### Materials provided

-- ==== Sys2Proof/Laws/KeptMailbox.lean ====
section
/-!
SUPPORT. Sys2Proof/Laws/KeptMailbox.lean: what the operations of Machine/Mailbox.lean keep (Laws/Kept.lean).
-/

set_option linter.unusedTactic false
set_option linter.unreachableTactic false
set_option linter.unusedVariables false

namespace Sys2Proof.Laws

open Sys2Proof.Machine Sys2Proof.Safety

theorem kept_helloRun {e0_ : State} (s : State) (port : Nat) (p : List Byte) (h_s : Kept e0_ s) : DoneKept e0_ (helloRun s port p) := by
  unfold helloRun
  repeat' with_reducible first
    | assumption | apply kept_setMbox | apply kept_moveOwner | apply kept_done | apply kept_refuse | exact DoneKept.none
    | apply DoneKept.some | apply DoneKept.ite | (fail_if_no_progress beta_reduce) | split

theorem kept_helloSpec   : SpecKept (helloSpec) := by
  intro e0_ s port p h
  unfold helloSpec
  repeat' with_reducible first
    | assumption | apply kept_helloRun | exact DoneKept.none | apply DoneKept.some | apply DoneKept.ite
    | (fail_if_no_progress beta_reduce) | split

theorem kept_nonceRun {e0_ : State} (s : State) (port : Nat) (u2_ : List Byte) (h_s : Kept e0_ s) : DoneKept e0_ (nonceRun s port u2_) := by
  unfold nonceRun
  repeat' with_reducible first
    | assumption | apply kept_setMbox | apply kept_drawRandom | apply kept_done | exact DoneKept.none | apply DoneKept.some
    | apply DoneKept.ite | (fail_if_no_progress beta_reduce) | split

theorem kept_nonceSpec   : SpecKept (nonceSpec) := by
  intro e0_ s port p h
  unfold nonceSpec
  repeat' with_reducible first
    | assumption | apply kept_nonceRun | exact DoneKept.none | apply DoneKept.some | apply DoneKept.ite
    | (fail_if_no_progress beta_reduce) | split

theorem kept_useNonce {e0_ : State} (s : State) (port : Nat) (h_s : Kept e0_ s) : Kept e0_ (useNonce s port) := by
  unfold useNonce
  repeat' with_reducible first
    | assumption | apply kept_setMbox | (fail_if_no_progress beta_reduce) | split

theorem kept_claimRun {e0_ : State} (s : State) (port : Nat) (p : List Byte) (h_s : Kept e0_ s) : DoneKept e0_ (claimRun s port p) := by
  unfold claimRun
  repeat' with_reducible first
    | assumption | exact Kept.refl _ | apply Kept.id_of | exact VaultKept.refl _ | exact MemKept.refl _ | exact HostKept.refl _
    | exact VaultKept.upd | exact MemKept.mk id id | exact id | exact (fun w => memWrite_wf w _ _) | exact (fun w => memZero_wf w _ _)
    | exact (fun w => Memory.wf_filter _ w) | apply kept_recordWrite | apply kept_moveOwner | apply kept_setPeg | apply kept_done
    | apply kept_refuse | apply kept_refuseState | apply kept_useNonce | exact DoneKept.none | apply DoneKept.some | apply DoneKept.ite
    | apply OptKept.getD | apply Kept.put | (fail_if_no_progress beta_reduce) | (refine Kept.foldl ?_ (fun _ _ _ => ?_))
    | (refine Kept.foldl_fst ?_ (fun _ _ _ => ?_)) | (refine Kept.foldr ?_ (fun _ _ _ => ?_)) | split | rw [mk_put]
    | (refine MemKept.mk ?_ ?_)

### Required work
Looking at the records above, return exactly the lines from the line with "open Sys2Proof.Machine Sys2Proof.Safety" to the line with "kept_refuse | exact DoneKept.none", both ends included.

### Expected answer
open Sys2Proof.Machine Sys2Proof.Safety

theorem kept_helloRun {e0_ : State} (s : State) (port : Nat) (p : List Byte) (h_s : Kept e0_ s) : DoneKept e0_ (helloRun s port p) := by
  unfold helloRun
  repeat' with_reducible first
    | assumption | apply kept_setMbox | apply kept_moveOwner | apply kept_done | apply kept_refuse | exact DoneKept.none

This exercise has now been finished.